Teach frameworks in school.
English language classes teach the five-paragraph essay, math classes teach proof structure, and marketing classes teach inventive techniques for lying. (Kidding.) But I have yet to see a single CS professor teach any kind of framework, let alone any actual architectural/design patterns beyond some vague mumbling about separating your middleware.
This is a problem. Teaching the tools without teaching technique, ignoring the vast majority of progress made in development practices to date, is tantamount to having an intern build a cargo plane using balsa and a model of the Wright flyer for reference. It's flagrantly irresponsible.
I'm a web developer, for context, and a relatively young one at that. Just about to finish extracting a BS degree from this university. Like many of my peers, I picked up the bulk of my knowledge online - started with liberally-applied tables on Bravehost (which apparently is still around), hacked out the basics of CRUD by reading php.net, etc etc. But it wasn't until I started in on the Zend framework that the quality of my code started to seriously improve. Sure, I had already developed a relatively consistent coding style, but the structure of my software still wasn't anything transcendent, and "code reuse" still meant sifting through phpclasses.org. Using a framework meant that I could learn by example, at the pace of my own discovery. This is something that academia has totally failed to provide.
Obviously, I can speak only of my own experience. I've taken development courses at both the Illinois Institute of Technology and UW Superior. While I've been occasionally surprised at the caliber of the faculty at both universities, and while both will provide the aspiring developer with a solid grounding in CS fundamentals, they do little to nothing to prepare the student for actual, real-world development done well.
The emphasis here is important. Sure, my capstone project at UWS involves creating a tiered web application. Yes, we were told how the stack should probably be separated. But making the students start from nothing ensures that the final product will only be as good as the students' sum efforts, and their efforts alone. This is pointless, and a waste of the students' time. We are capable of more. We can build a functional product faster by using PHP rather than C, sure, but we can build a better product by allowing ourselves one more abstraction out of the gate: a framework.
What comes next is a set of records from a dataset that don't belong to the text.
-- ==== Sys2Proof/Proofs/AssemblyText.lean ====
section
/-! PROOFS. Sys2Proof/Proofs/AssemblyText.lean: each reader of the assembler reads back what the writer of
the same form wrote, up to whole statements (R45 and R46 of 30_encoding.md, spacing by log 11). -/

namespace Sys2Proof.Machine

/-! ## Digits -/

/-- A character that is written for no digit: a space, a separator or a sign. -/
abbrev NoDigit (c : Char) : Prop := ∀ d < 16, c ≠ digitChar d

theorem digitVal_digitChar : ∀ d < 16, digitVal (digitChar d) = some d := by decide

theorem digitChar_toNat : ∀ d < 10, (digitChar d).toNat = 48 + d := by decide

theorem not_mem_hexDigits {c : Char} (hc : NoDigit c) (k n : Nat) : c ∉ hexDigits k n := by
  induction k generalizing n with
  | zero => exact List.not_mem_nil
  | succ k ih =>
    rw [hexDigits, List.mem_append, List.mem_singleton, not_or]
    exact ⟨ih _, hc _ (Nat.mod_lt n (by decide))⟩

/-- A decimal digit is a hex digit below 10. -/
theorem mem_decDigits {c : Char} {fuel n : Nat} (h : c ∈ decDigits fuel n) :
    ∃ d < 10, c = digitChar d := by
  induction fuel generalizing n with
  | zero => cases h
  | succ fuel ih =>
    rw [decDigits] at h
    split at h
    · next hn => exact ⟨n, hn, List.mem_singleton.mp h⟩
    · rcases List.mem_append.mp h with hhigh | hlow
      · exact ih hhigh
      · exact ⟨n % 10, Nat.mod_lt n (by decide), List.mem_singleton.mp hlow⟩

theorem decDigits_succ_ne_nil (fuel n : Nat) : decDigits (fuel + 1) n ≠ [] := by
  rw [decDigits]
  split <;> simp

/-! ## Patterns -/

/-- Reading the digits written for the low `4 * k` bits of `n` appends them to those read before. -/
theorem readHex_hexDigits (k j acc n : Nat) (cs : List Char) :
    readHex (k + j) acc (hexDigits k n ++ cs) = readHex j (16 ^ k * acc + n % 16 ^ k) cs := by
  induction k generalizing j n cs with
  | zero => simp [hexDigits, Nat.mod_one]
  | succ k ih =>
    have hdigit : digitVal (digitChar (n % 16)) = some (n % 16) :=
      digitVal_digitChar _ (Nat.mod_lt n (by decide))
    have hvalue : 16 * (16 ^ k * acc + n / 16 % 16 ^ k) + n % 16
        = 16 ^ (k + 1) * acc + n % 16 ^ (k + 1) := by
      rw [pow_succ', Nat.mod_mul]
      ring
    rw [hexDigits, List.append_assoc, Nat.add_assoc, ih, Nat.add_comm 1 j, List.singleton_append,
      readHex, hdigit]
    exact congrArg (readHex j · cs) hvalue

theorem readPattern_hexPattern (w : Word) (rest : List Char) :
    readPattern (hexPattern w ++ rest) = some (w, rest) := by
  have hread : readHex 8 0 (hexWord w ++ rest) = some (w.toNat, rest) := by
    have hdigits := readHex_hexDigits 8 0 0 w.toNat rest
    rwa [Nat.mul_zero, Nat.zero_add, Nat.mod_eq_of_lt (by exact w.isLt)] at hdigits
  rw [hexPattern, List.cons_append, List.cons_append, readPattern, hread]
  simp

theorem not_mem_hexPattern {c : Char} (hc : NoDigit c) (hx : c ≠ 'x') (w : Word) :
    c ∉ hexPattern w := by
  have h0 : c ≠ '0' := hc 0 (by decide)
  simp [hexPattern, h0, hx, hexWord, not_mem_hexDigits hc]

/-! ## Spaces -/

theorem skipSpaces_of_ne {c : Char} (h : c ≠ ' ') (cs : List Char) : skipSpaces (c :: cs) = c :: cs := by
  simp [skipSpaces, h]

theorem skipSpaces_of_not_mem {cs : List Char} (h : ' ' ∉ cs) : skipSpaces cs = cs := by
  cases cs with
  | nil => rfl
  | cons c cs => exact skipSpaces_of_ne (fun hc => h (hc ▸ List.mem_cons_self)) cs

theorem skipSpaces_hexPattern (w : Word) (rest : List Char) :
    skipSpaces (hexPattern w ++ rest) = hexPattern w ++ rest :=
  skipSpaces_of_ne (by decide) _

/-! ## Bits -/

/-- With fuel for all its digits a numeral reads as its number. -/
theorem readDec_decDigits {fuel n : Nat} (h : n < 10 ^ fuel) (rest : List Char) :
    readDec 0 (decDigits fuel n ++ rest) = readDec n rest := by
  induction fuel generalizing n rest with
  | zero =>
    obtain rfl : n = 0 := by omega
    rfl
  | succ fuel ih =>
    rw [decDigits]
    split
    · next hn =>
      have hdigit := digitChar_toNat n hn
      rw [List.singleton_append, readDec, if_pos (by omega), hdigit]
      congr 1
      omega
    · have hdigit := digitChar_toNat (n % 10) (Nat.mod_lt n (by decide))
      rw [List.append_assoc, ih (by omega), List.singleton_append, readDec, if_pos (by omega), hdigit]
      congr 1
      omega

theorem readNat_decDigits {n : Nat} (h : n < 10 ^ 10) : readNat (decDigits 10 n) = some (n, []) := by
  have hread := readDec_decDigits h []
  obtain ⟨c, cs, hcons⟩ := List.exists_cons_of_ne_nil (decDigits_succ_ne_nil 9 n)
  obtain ⟨d, hd, rfl⟩ := mem_decDigits (hcons ▸ List.mem_cons_self : c ∈ decDigits 10 n)
  have hdigit := digitChar_toNat d hd
  rw [List.append_nil, hcons] at hread
  rw [hcons, readNat, if_pos (by omega), hread, readDec]

theorem readBits_of_nonneg {c : Char} {cs rest : List Char} {n : Nat} (hc : c ≠ '-')
    (hread : readNat (c :: cs) = some (n, rest)) (hn : n < 2 ^ 31) :
    readBits (c :: cs) = some (BitVec.ofNat 32 n, rest) := by
  rw [readBits]
  · simp only [hread]
    exact if_pos hn
  · rintro cs' ⟨⟩
    exact hc rfl

theorem readBits_of_neg {cs rest : List Char} {n : Nat} (hread : readNat cs = some (n, rest))
    (hn : n ≤ 2 ^ 31) : readBits ('-' :: cs) = some (BitVec.ofInt 32 (-(n : Int)), rest) := by
  rw [readBits]
  simp only [hread]
  exact if_pos hn

/-- Ten decimal digits hold the magnitude of every 32-bit two's complement number. -/
theorem readBits_bitsText (bits : Word) : readBits (bitsText bits) = some (bits, []) := by
  have hlow : -2 ^ 31 ≤ sext32 bits := BitVec.le_toInt bits
  have hhigh : sext32 bits < 2 ^ 31 := BitVec.toInt_lt
  have hread := readNat_decDigits (n := (sext32 bits).natAbs) (by omega)
  rw [bitsText]
  split
  · have hvalue : -((sext32 bits).natAbs : Int) = bits.toInt := by rw [← sext32]; omega
    rw [readBits_of_neg hread (by omega), hvalue, BitVec.ofInt_toInt]
  · have hvalue : ((sext32 bits).natAbs : Int) = bits.toInt := by rw [← sext32]; omega
    obtain ⟨c, cs, hcons⟩ := List.exists_cons_of_ne_nil (decDigits_succ_ne_nil 9 (sext32 bits).natAbs)
    obtain ⟨d, hd, hdigit⟩ := mem_decDigits (hcons ▸ List.mem_cons_self : c ∈ decDigits 10 _)
    have hminus : c ≠ '-' := by
      rintro rfl
      revert d
      decide
    rw [hcons] at hread ⊢
    rw [readBits_of_nonneg hminus hread (by omega), ← BitVec.ofInt_natCast, hvalue, BitVec.ofInt_toInt]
In talking with my professors, it seems that the hesitation in bringing such demons into play (besides the fact that they just don't know them) lies in the initial opacity of the system. Run rails new
, and what do you get? Skeletons! No guts that the students can read, line by line, and somehow assimilate in one gradual pass. This is nonsense. You don't learn to drive a car by pouring over blueprints for the powertrain. Understanding the mechanics will help you improve your mileage and preserve your investment, sure, but that's not where you start.
I'm not suggesting we ignore the language fundamentals and throw the 101 students straight into MVC (or what have you). I am suggesting that we merge the two.
A programming course starts with printf("Hello world");
, and it should. It's not impenetrable to the uninitiated, and in teaching it we assume that their brains can wrap around a function call without first having deep understanding of what a function is. My point is that there's little difference between this, and starting one level higher. Now, we see echo("Hello world");
, but it's given context - this code is a "view", and it talks to the user. The fundamentals may still be taught with equal efficacy, but now they are accompanied by structure, something that the students can pick up gradually as a concept integral to development, and not just a good idea to tack on towards the end.
(I should probably clear some ambiguity here before I get any flack for it. There is a distinction to be made between computer science, such as it is, and software development. The pure CS (read: math) that I got out of my degree is great, and in retrospect I should have focused more on it, but I entered college with the idea that I was going to build tools that were going to help people. It took far too much time for me to discover that this wasn't going to happen within the confines of academia. Perhaps this is a greater problem than the one I've been railing on about here - the total lack of any declared distinction between academic and applied computer science. Other schools may be better with this, but I know I'm not the only one who was screwed by IIT on this point.)
Ultimately, my concern is with the potential of students. There's a reason why calculus is introduced in high school now instead of being sequestered away in college - when given the proper support over time, kids can handle it. And by acquiring a deeper understanding of mathematics earlier on, they are that much better equipped to make progress faster. Wasted time is just sad, especially when students have no idea there's a better way.
So - teach frameworks in school. Do everyone a favor.